Student loan interest rates cut again as inflation and cost of living soar

A pile of Student Loans Company Limited paperwork.
A pile of Student Loans Company Limited paperwork. Photograph: Jonny White/Alamy

Ministers have intervened to cut student loan interest rates in England and Wales for the second time this summer as inflation and the cost of living continue to soar.

The Department for Education announced on Wednesday that the maximum rate will now be fixed at 6.3% from September. It was already due to be capped at 7.3%, after an intervention by ministers in June to bring it down from the 12% it would have reached by September, based on earlier inflation figures plus 3%.

The DfE said the new 6.3% rate would mean a borrower with a student loan balance of £45,000 would reduce their accumulating interest by about £210 a month compared with 12% interest rates. This is on the total value of the loan.

Monthly student loan repayments are calculated by income, rather than interest rates or amount borrowed. Graduates pay 9% of their income above a repayment threshold of £27,295 a year.

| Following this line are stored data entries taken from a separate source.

-- ==== Sys2Proof/Safety.lean ====
section
/-! DEFINITION. The invariants and the views of a run that claims about the engine speak of. -/

namespace Sys2Proof

/-- The operations the HOST issues (R90 a and b). -/
def Instr.isHostOp : Instr → Bool
  | .setpix _ _ _ => true
  | .getpix _ _ => true
  | .clear _ => true
  | .encode => true
  | .swapreq => true
  | .updswap => true
  | .start => true
  | .reserved0 _ => true
  | .reserved8F _ => true
  | .rdstatus => true
  | .rdpixdata => true
  | .pfrd _ _ => true
  | .pfwr _ _ _ => true
  | .encstep _ _ => false
  | .encdone => false
  | .xfer _ => false
  | .refdone => false
  | .tick => false

/-- The internal step an agent's turn takes (R13, R100); none for the HOST's turn and for reset. -/
def Turn.agentStep : Turn → Option Instr
  | .host => none
  | .encStep k a => some (.encstep k a)
  | .encDone => some .encdone
  | .xfer h => some (.xfer h)
  | .refDone => some .refdone
  | .tick => some .tick
  | .reset => none

namespace Machine

/-- The block itself (R20): the state with the HOST's side and the schedule blanked. Two states with the same block differ
only in what stands outside the engine. -/
def State.block (s : State) : State :=
  { s with rdata := 0, prog := [], hostNo := 0, turns := [], turnNo := 0 }

/-! ### Invariants -/

/-- The memories keep their canonical form and lie inside their sizes (R24, R26). -/
structure State.MemOk (s : State) : Prop where
  pf : Memory.wf s.pf ∧ Memory.within s.pf s.cfg.pfBytes
  sf : ∀ k, Memory.wf (s.sf.get k) ∧ Memory.within (s.sf.get k) s.cfg.planeBytes

/-- Where the driver stands in its sub-frame: items 4 and 5 of R43 for the channel and the lane of one half, while slot
`index` is scanned out. -/
structure HalfOk (cfg : Config) (index : Slot) (h : Half) (ch : Channel) (ln : Lane) : Prop where
  plane : ch.plane = index
  laneOn : ln.en = true
  lines : ln.lines = cfg.linesPerRefresh
  words : ln.words = cfg.wordsPerLine
  bound : ch.remaining ≤ cfg.halfWords
  pointer : ch.rdOff = cfg.halfStart h + 4 * (cfg.halfWords - ch.remaining)
  received : ln.rx.length = cfg.halfWords - ch.remaining
  enabled : ch.en = true ↔ 0 < ch.remaining

/-- The invariants of R43 (items 2 to 7; item 1 is the type of the index), with the range of `ENC.todo` (R34) and the
order it is held in (log 11). -/
structure State.ControlInv (s : State) : Prop where
  idle : s.enc.busy = false → s.enc.todo = []
  thenSwap : s.enc.thenSwap = true → s.enc.busy = true
  stopped : s.scn.run = false →
    s.scn.irqPending = false ∧ (∀ h, (s.ch h).en = false ∧ (s.ln h).en = false) ∧ s.out = []
  running : s.scn.run = true → ∀ h, HalfOk s.cfg s.cyc.index h (s.ch h) (s.ln h)
  latched : s.scn.irqPending = true → ∀ h, (s.ch h).remaining = 0
  noOverlap : ¬(s.cyc.swapPending = true ∧ s.enc.busy = true)
  todoRange : ∀ p ∈ s.enc.todo, p.2 < s.cfg.planeBytes
  todoRising : s.enc.todo.Pairwise fun p q => p.1.toNat < q.1.toNat ∨ (p.1 = q.1 ∧ p.2 < q.2)

/-- The sequence of sub-frames (R171): the records of `OUT` carry 0, 1, 2, 3, 0, ..., and the index is that of the
sub-frame in flight, or of the last record while its interrupt is latched. -/
structure State.SequenceInv (s : State) : Prop where
  indices : s.out.map Displayed.index = (List.range s.out.length).map (BitVec.ofNat 2)
  inFlight : s.scn.run = true → s.scn.irqPending = false → s.cyc.index = BitVec.ofNat 2 s.out.length
  latched : s.scn.run = true → s.scn.irqPending = true →
    0 < s.out.length ∧ s.cyc.index = BitVec.ofNat 2 (s.out.length - 1)
  stopped : s.scn.run = false → s.scn.irqPending = false ∧ s.out = []

/-- SF holds the generation of the current PF (R148). -/
def State.Generation (s : State) : Prop :=
  ∀ k a, a < s.cfg.planeBytes → s.sfByte k a = s.encByte k a

/-- During a run, every plane byte already written holds its new value (R146, R148). -/
def State.RunInv (s : State) : Prop :=
  s.enc.busy = true → ∀ k a, a < s.cfg.planeBytes → (k, a) ∉ s.enc.todo → s.sfByte k a = s.encByte k a

/-- The words a channel reads of plane k, half h, from the store as it stands (R161, R175). -/
def State.planeWords (s : State) (k : Slot) (h : Half) : List Word :=
  (List.range s.cfg.halfWords).map fun j => readLE (s.sfByte k) (s.cfg.halfStart h + 4 * j) 4

/-- What the lanes received of the sub-frame in flight is what the store holds (R175). -/
def State.RxFromStore (s : State) : Prop :=
  s.scn.run = true → ∀ h,
    (s.ln h).rx = (s.planeWords (s.ch h).plane h).take (s.cfg.halfWords - (s.ch h).remaining)

/-! ### Runs -/

/-- A TICK is about to be taken (R168). -/
abbrev State.takesTick (s : State) : Prop := s.turn = .tick ∧ s.tickEnabled

/-- A condition on the states before each of the first k steps. -/
def State.Along (P : State → Prop) : Nat → State → Prop
  | 0, _ => True
  | k + 1, s => P s ∧ ∀ t, step s = .next t → State.Along P k t

/-- How many TICKs the first k steps take. -/
def State.ticksIn : Nat → State → Nat
  | 0, _ => 0
  | k + 1, s =>
    match step s with
    | .next t => (if s.takesTick then 1 else 0) + State.ticksIn k t
    | .fault _ => 0
    | .refused _ => 0

/-- How many of the TICKs of the first k steps clear the swap flag: a wrap with the flag set (R168 step 5). -/
def State.clearsIn : Nat → State → Nat
  | 0, _ => 0
  | k + 1, s =>
    match step s with
    | .next t => (if s.takesTick ∧ s.cyc.index = 3 ∧ s.cyc.swapPending = true then 1 else 0) + State.clearsIn k t
    | .fault _ => 0
    | .refused _ => 0

/-! ### The HOST's obligation (R194) -/

/-- In a list of the HOST's items every SWAPREQ and every UPDSWAP is followed at once by WAITSWAP (R194). -/
def swapsWaited (c : Config) : List HostItem → Prop
  | [] => True
  | .access b :: rest =>
    (decodeAccess c b = .op .swapreq ∨ decodeAccess c b = .op .updswap → rest.head? = some .waitSwap) ∧
      swapsWaited c rest
  | .waitSwap :: rest => swapsWaited c rest

/-- A HOST that always completes WAITSWAP after each SWAPREQ or UPDSWAP (R194): while a swap is requested, by the flag or by
the run that will set it, the HOST waits. -/
structure State.SwapsSerialized (s : State) : Prop where
  future : swapsWaited s.cfg s.prog
  waiting : s.cyc.swapPending = true ∨ (s.enc.busy = true ∧ s.enc.thenSwap = true) → s.prog.head? = some .waitSwap

end Machine

end Sys2Proof
end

The Institute for Fiscal Studies (IFS) welcomed the move but said it was the wealthiest graduates who would benefit and warned it would do nothing to protect current students from the rising cost of living.

The IFS’s senior research economist, Ben Waltmann, said: “This is welcome news for graduates: recent graduates with a typical student loan balance will see about £100 less in interest added to their balance over the first three months of the coming academic year compared with the policy as announced in June.

“However, only the minority of mostly high-earning graduates set to pay off their loans in full will ever actually benefit from this; most graduates’ repayments will never be affected. And even graduates who do pay off in full will typically not see their repayments fall for decades yet.

“Importantly, this does nothing at all to protect current students from the rising cost of living. Merely because of errors in inflation forecasts, student living cost support is set to reach its lowest level for at least seven years in the coming academic year.

“Unless the government changes course, students from the poorest families will be at least £100 out of pocket a month.”

Andrea Jenkyns, minister for skills, further and higher education, said: “We understand that many people are worried about the impact of rising prices and we want to reassure people that we are stepping up to provide support where we can.

“Back in June, we used predicted market rates to bring forward the announcement of a cap on student loan interest rates down from an expected 12% and we are now reducing the interest rate on student loans further to 6.3%, the rate applying today, to align with the most recent data on market rates.”

A spokesperson for the Student Loans Company said the change in interest rates would be applied automatically. Student loan interest rates will be reviewed again in December.

• This article was amended on 10 August 2022 to make clear that the changes apply in England and Wales only.